Using DuckDB for Embeddings and Vector Search

duckdb
embeddings
python
Published

June 14, 2024

DuckDB, with version 1.0.0 released just last week, emphasizing API/format stability and backwards compatibility, is one of my favorite systems for doing data analysis. It’s blazingly fast, helps you avoid running out of memory even when dealing with larger datasets on a single machine and, quoting Hannes Mühleisen, one of its creators, it “doesn’t suck” when it comes to non-core database things like importing CSV or having a decent CLI. Last but not least, SQL is clearly undefeated:

Just in case you feel offended by this diagram: I’m a software engineer and I have trained and deployed generative language models with actual business value since 2021. So I’m in two circles here and I still think there’s a lot of truth in it.

Since I’m working on neural information retrieval use-cases, I was very excited when I heard that DuckDB has array support including distance functions like dot product and cosine and that it also got a vector similarity search extension recently. Equipped with these tools, we can use DuckDB to work with embeddings.

Embeddings

An embedding is a vector representation of data like a text or an image mapped into a vector space in some meaningful way, i.e. data points that are similar in some sense should be close to each other in that vector space.
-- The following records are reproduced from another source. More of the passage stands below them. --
-- ==== Sys2Proof/Machine/Operands.lean ====
section
/-! DEFINITION. The operand tables and the derived quantities: base and extra-bit tables, orders and lengths of
30_encoding.md, the format table and row sizes of 43_filter.md, and the geometry of 44_compositor.md. -/

namespace Sys2Proof.Machine

/-! ### Stream operand tables -/

/-- R110: LBASE for symbols 257 to 285. -/
def lbaseTable : List Nat :=
  [3, 4, 5, 6, 7, 8, 9, 10, 11, 13, 15, 17, 19, 23, 27, 31, 35, 43, 51, 59, 67, 83, 99, 115, 131, 163, 195, 227, 258]

/-- R110: LEXTRA for symbols 257 to 285. -/
def lextraTable : List Nat :=
  [0, 0, 0, 0, 0, 0, 0, 0, 1, 1, 1, 1, 2, 2, 2, 2, 3, 3, 3, 3, 4, 4, 4, 4, 5, 5, 5, 5, 0]

/-- R112: DBASE for symbols 0 to 29. -/
def dbaseTable : List Nat :=
  [1, 2, 3, 4, 5, 7, 9, 13, 17, 25, 33, 49, 65, 97, 129, 193, 257, 385, 513, 769, 1025, 1537, 2049, 3073, 4097, 6145,
   8193, 12289, 16385, 24577]

/-- R112: DEXTRA for symbols 0 to 29. -/
def dextraTable : List Nat :=
  [0, 0, 0, 0, 1, 1, 2, 2, 3, 3, 4, 4, 5, 5, 6, 6, 7, 7, 8, 8, 9, 9, 10, 10, 11, 11, 12, 12, 13, 13]

/-- R110: `LBASE[s]`. -/
def lbase (s : Nat) : Nat := lbaseTable.getD (s - 257) 0
/-- R110: `LEXTRA[s]`. -/
def lextra (s : Nat) : Nat := lextraTable.getD (s - 257) 0
/-- R112: `DBASE[d]`. -/
def dbase (d : Nat) : Nat := dbaseTable.getD d 0
/-- R112: `DEXTRA[d]`. -/
def dextra (d : Nat) : Nat := dextraTable.getD d 0

/-- R107: the order in which the code-length-code lengths are sent. -/
def clOrder : List Nat := [16, 17, 18, 0, 8, 7, 9, 6, 10, 5, 11, 4, 12, 3, 13, 2, 14, 1, 15]

/-- R114: FIXED_LL_LEN. -/
def fixedLLLen (s : Nat) : Nat := if s ≤ 143 then 8 else if s ≤ 255 then 9 else if s ≤ 279 then 7 else 8

/-- R114: FIXED_LL_LEN as an array of 288 lengths. -/
def fixedLLLens : List Nat := (List.range 288).map fixedLLLen

/-- R114: FIXED_D_LEN as an array of 32 lengths. -/
def fixedDLens : List Nat := List.replicate 32 5

/-- The alphabet size of a table RAM: 288 for TLL, 32 for TD, 19 for TCL (R46, R256). -/
def TableId.nmax : TableId → Nat
  | .tll => 288
  | .td => 32
  | .tcl => 19

/-! ### Pixel formats and row sizes -/

/-- R200: bits per pixel of a colour type and a bit depth; `none` is "unmatched". -/
def formatBpp (ct d : Nat) : Option Nat :=
  match ct, d with
  | 0, 1 => some 1
  | 0, 2 => some 2
  | 0, 4 => some 4
  | 0, 8 => some 8
  | 0, 16 => some 16
  | 2, 8 => some 24
  | 2, 16 => some 48
  | 3, 1 => some 1
  | 3, 2 => some 2
  | 3, 4 => some 4
  | 3, 8 => some 8
  | 4, 8 => some 16
  | 4, 16 => some 32
  | 6, 8 => some 32
  | 6, 16 => some 64
  | _, _ => none

/-- R202: `bw`, the source's bytewidth. -/
def byteWidth (bpp : Nat) : Nat := ceilDiv bpp 8

/-- R202: `lb`, the source's linebytes. -/
def lineBytes (w bpp : Nat) : Nat := ceilDiv (w * bpp) 8

/-- R202: `S`, the expected inflated size. -/
def expectedSize (w h bpp : Nat) : Nat := (lineBytes w bpp + 1) * h

/-- R210: FinalSize. -/
def finalSize (w h bpp : Nat) : Nat := ceilDiv (w * h * bpp) 8

/-! ### Compositor operands -/

/-- R229: TRNS_LEN's effective length. -/
def effectiveTrnsLen (n : Nat) : Nat := min n 256

/-- R232: Blend, for source value `s`, source alpha `a` and canvas value `t`. -/
def blendChannel (m : BlendMode) (s a t : Nat) : Nat :=
  match m with
  | .singleDiv => (s * a + t * (255 - a)) / 255
  | .perTerm => s * a / 255 + t * (255 - a) / 255
  | .refTrunc => s * (a / 255) + t * (1 - a / 255)

/-- A rectangle of the canvas, in pixels. -/
structure Rect where
  x : Nat
  y : Nat
  w : Nat
  h : Nat
  deriving DecidableEq, Repr

/-- Whether a pixel lies in the rectangle. -/
def Rect.has (r : Rect) (x y : Nat) : Bool := r.x ≤ x && x < r.x + r.w && r.y ≤ y && y < r.y + r.h

/-- Whether the rectangle lies in a canvas of `cw` by `ch` pixels (R222). -/
def Rect.within (r : Rect) (cw ch : Nat) : Bool := r.x + r.w ≤ cw && r.y + r.h ≤ ch

/-- R80 and R81: byte `c` of pixel (x, y) in a row-major RGBA buffer of width `w`. -/
def pixelByte (w x y c : Nat) : Nat := 4 * (y * w + x) + c

/-- The x of the pixel that byte `a` of an RGBA buffer of width `w` belongs to (R80). -/
def pixelX (w a : Nat) : Nat := a / 4 % w
/-- The y of the pixel that byte `a` of an RGBA buffer of width `w` belongs to (R80). -/
def pixelY (w a : Nat) : Nat := a / 4 / w
/-- The channel of byte `a` of an RGBA buffer: 0 R, 1 G, 2 B, 3 A (R80). -/
def pixelChannel (a : Nat) : Nat := a % 4

/-- The rectangle of the current frame (R38, R39). -/
def Regs.frameRect (r : Regs) : Rect :=
  { x := r.frameX.toNat, y := r.frameY.toNat, w := r.frameW.toNat, h := r.frameH.toNat }

/-- The rectangle of the previous frame (R44). -/
def Regs.prevRect (r : Regs) : Rect :=
  { x := r.prevX.toNat, y := r.prevY.toNat, w := r.prevW.toNat, h := r.prevH.toNat }

/-- R37 and R200: FormatBpp of the COLOR register. -/
def Regs.bpp? (r : Regs) : Option Nat := formatBpp r.colorType.toNat r.bitDepth.toNat

/-- R240, a rule for the host: the display duration of a frame in seconds. -/
def displaySeconds (num den : Nat) : Rat := if den = 0 then 1 / 10 else (num : Rat) / (den : Rat)

end Sys2Proof.Machine
end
Embeddings are kind of a by-product of training neural networks, because they are an internal representation of the data inside the model. But we can also use their properties for search or recommendation: if we’re able to obtain useful embeddings, we can search for similar content, or for documents that are similar to a query, by searching for documents with similar embedding vectors.
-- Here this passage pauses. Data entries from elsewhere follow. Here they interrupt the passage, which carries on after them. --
-- ==== Sys2Proof/Machine/CodeLength.lean ====
section
/-! DEFINITION. The code-length symbols of a dynamic header (R167 to R170). -/

namespace Sys2Proof.Machine

/-- R170: the literal/length lengths, padded with zeros to 288 symbols. -/
def Engine.llLens (e : Engine) : List Nat :=
  (List.range 288).map (fun k => if k < e.hlit then e.lens.getD k 0 else 0)

/-- R170: the distance lengths, padded with zeros to 32 symbols. -/
def Engine.distLens (e : Engine) : List Nat :=
  (List.range 32).map (fun k => if k < e.hdist then e.lens.getD (e.hlit + k) 0 else 0)

/-- R170: split the lengths, build TLL and then TD, and go on to the block's symbols. -/
def buildBlockTables (s : State) : Except Err State :=
  match buildInto .tll [] s.engine.llLens s with
  | .error e => .error e
  | .ok s =>
    match buildInto .td [.tll] s.engine.distLens s with
    | .error e => .error e
    | .ok s => .ok (s.goto .syms)

/-- R167: the loop goes on while i < hlit + hdist. -/
def nextCodeLength (s : State) : Except Err State :=
  if s.engine.lens.length < s.engine.hlit + s.engine.hdist then .ok (s.goto .codeLens) else buildBlockTables s

/-- R169: RepeatFill(r, v), and the loop. -/
def repeatFill (r v : Nat) (s : State) : Except Err State :=
  if s.engine.hlit + s.engine.hdist < s.engine.lens.length + r then .error (malformed 0x0402)
  else nextCodeLength (s.setEngine { s.engine with lens := s.engine.lens ++ List.replicate r v })

/-- R167 and R168: a repeat count of `base` plus a `width`-bit field, of the length `v`. -/
def repeatCount (base width v : Nat) (s : State) : Except Err State :=
  match s.readBits width s.engine.cur with
  | .error e => .error e
  | .ok (x, cur) => repeatFill (base + x) v (s.setEngine { s.engine with cur := cur })

/-- R167: a code length 0 to 15. -/
def execClLen (l : Nat) (s : State) : Host.Outcome State Fault Refusal :=
  settle s (nextCodeLength (s.setEngine { s.engine with lens := s.engine.lens ++ [l] }))

/-- R167: symbol 16, repeat the previous length 3 to 6 times; it may not come first. -/
def bodyClRepeatPrev (s : State) : Except Err State :=
  if s.engine.lens.length = 0 then .error (malformed 0x0401)
  else repeatCount 3 2 (s.engine.lens.getD (s.engine.lens.length - 1) 0) s

/-- R167 -/
def execClRepeatPrev (s : State) : Host.Outcome State Fault Refusal := settle s (bodyClRepeatPrev s)

/-- R168: symbol 17, 3 to 10 zeros. -/
def execClRepeatZeroShort (s : State) : Host.Outcome State Fault Refusal := settle s (repeatCount 3 3 0 s)

/-- R168: symbol 18, 11 to 138 zeros. -/
def execClRepeatZeroLong (s : State) : Host.Outcome State Fault Refusal := settle s (repeatCount 11 7 0 s)

end Sys2Proof.Machine
end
I don’t want to go into more details here about embeddings. If you want to learn more, there are plenty of good explanations. Two articles that I found helpful are

Instead, I want to show you how to store embeddings along with their documents in DuckDB, how to integrate with an embedding model running locally, and how to do vector search with DuckDB.
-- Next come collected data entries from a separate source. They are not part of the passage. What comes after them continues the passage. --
-- ==== Sys2Proof/Machine/Zlib.lean ====
section
/-! DEFINITION. The Zlib Wrapper (42_zlib.md): the two header bytes as elements. -/

namespace Sys2Proof.Machine

/-- R195: the two checks made before CMF's fields are looked at, on the whole header: its presence (R196) and
FCHECK (R190). -/
def zlibHeaderCheck (s : State) : Except Err Unit :=
  let base := s.regs.inBase.toNat
  if s.regs.inLen.toNat < 2 then .error (malformed 0x0101)
  else if ((s.rd .inp base).toNat * 256 + (s.rd .inp (base + 1)).toNat) % 31 ≠ 0 then .error (malformed 0x0102)
  else .ok ()

/-- R191: CMF passes; CINFO has no effect (R193). FLG is looked at next. -/
def execZlibCmfOk (_cinfo : Nat) (s : State) : Host.Outcome State Fault Refusal := .next (s.goto .zlibFlg)

/-- R192 and R194: FLG passes, FLEVEL has no effect (R193), and the Inflate starts two bytes into the payload. -/
def execZlibFlgFdictClear (_flevel _fcheck : Nat) (s : State) : Host.Outcome State Fault Refusal :=
  .next (startInflate (s.regs.inBase.toNat + 2) (s.regs.inLen.toNat - 2) s)

end Sys2Proof.Machine
end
The examples are in Python, so if you want to follow along, install the required dependencies:

pip install duckdb transformers FlagEmbedding polars

We start by creating a database on disk and connecting to it:

import duckdb

conn = duckdb.connect("embeddings.db")

Loading Data into DuckDB

In order to do vector search, we need some content first, so let’s download some documents and store them in our database. To keep things simple, we’ll use the pre-processed Wikipedia dataset provided by the Wikimedia Foundation as a set of Parquet files. To test the multilingual capabilities of our embedding model, we’ll use the German Wikipedia subset 20231101.de. You can get a nice preview of the data using the Hugging Face dataset viewer:

Wikipedia in the Hugging Face dataset viewer

We can use the new DuckDB integration with Huggingface Datasets that was just announced to fetch the data directly from the hub. Let’s try to verify the 2.85M rows the viewer reports for the German subset with a DuckDB query:

FROM 'hf://datasets/wikimedia/wikipedia/20231101.de/*.parquet'
SELECT count(*) AS count;
count
2845308

The count looks close enough. I was surprised though that it took only a few seconds to run this query on my machine, even though the German Wikipedia subset is more than 5GB compressed data spread over 20 Parquet files. How is that possible?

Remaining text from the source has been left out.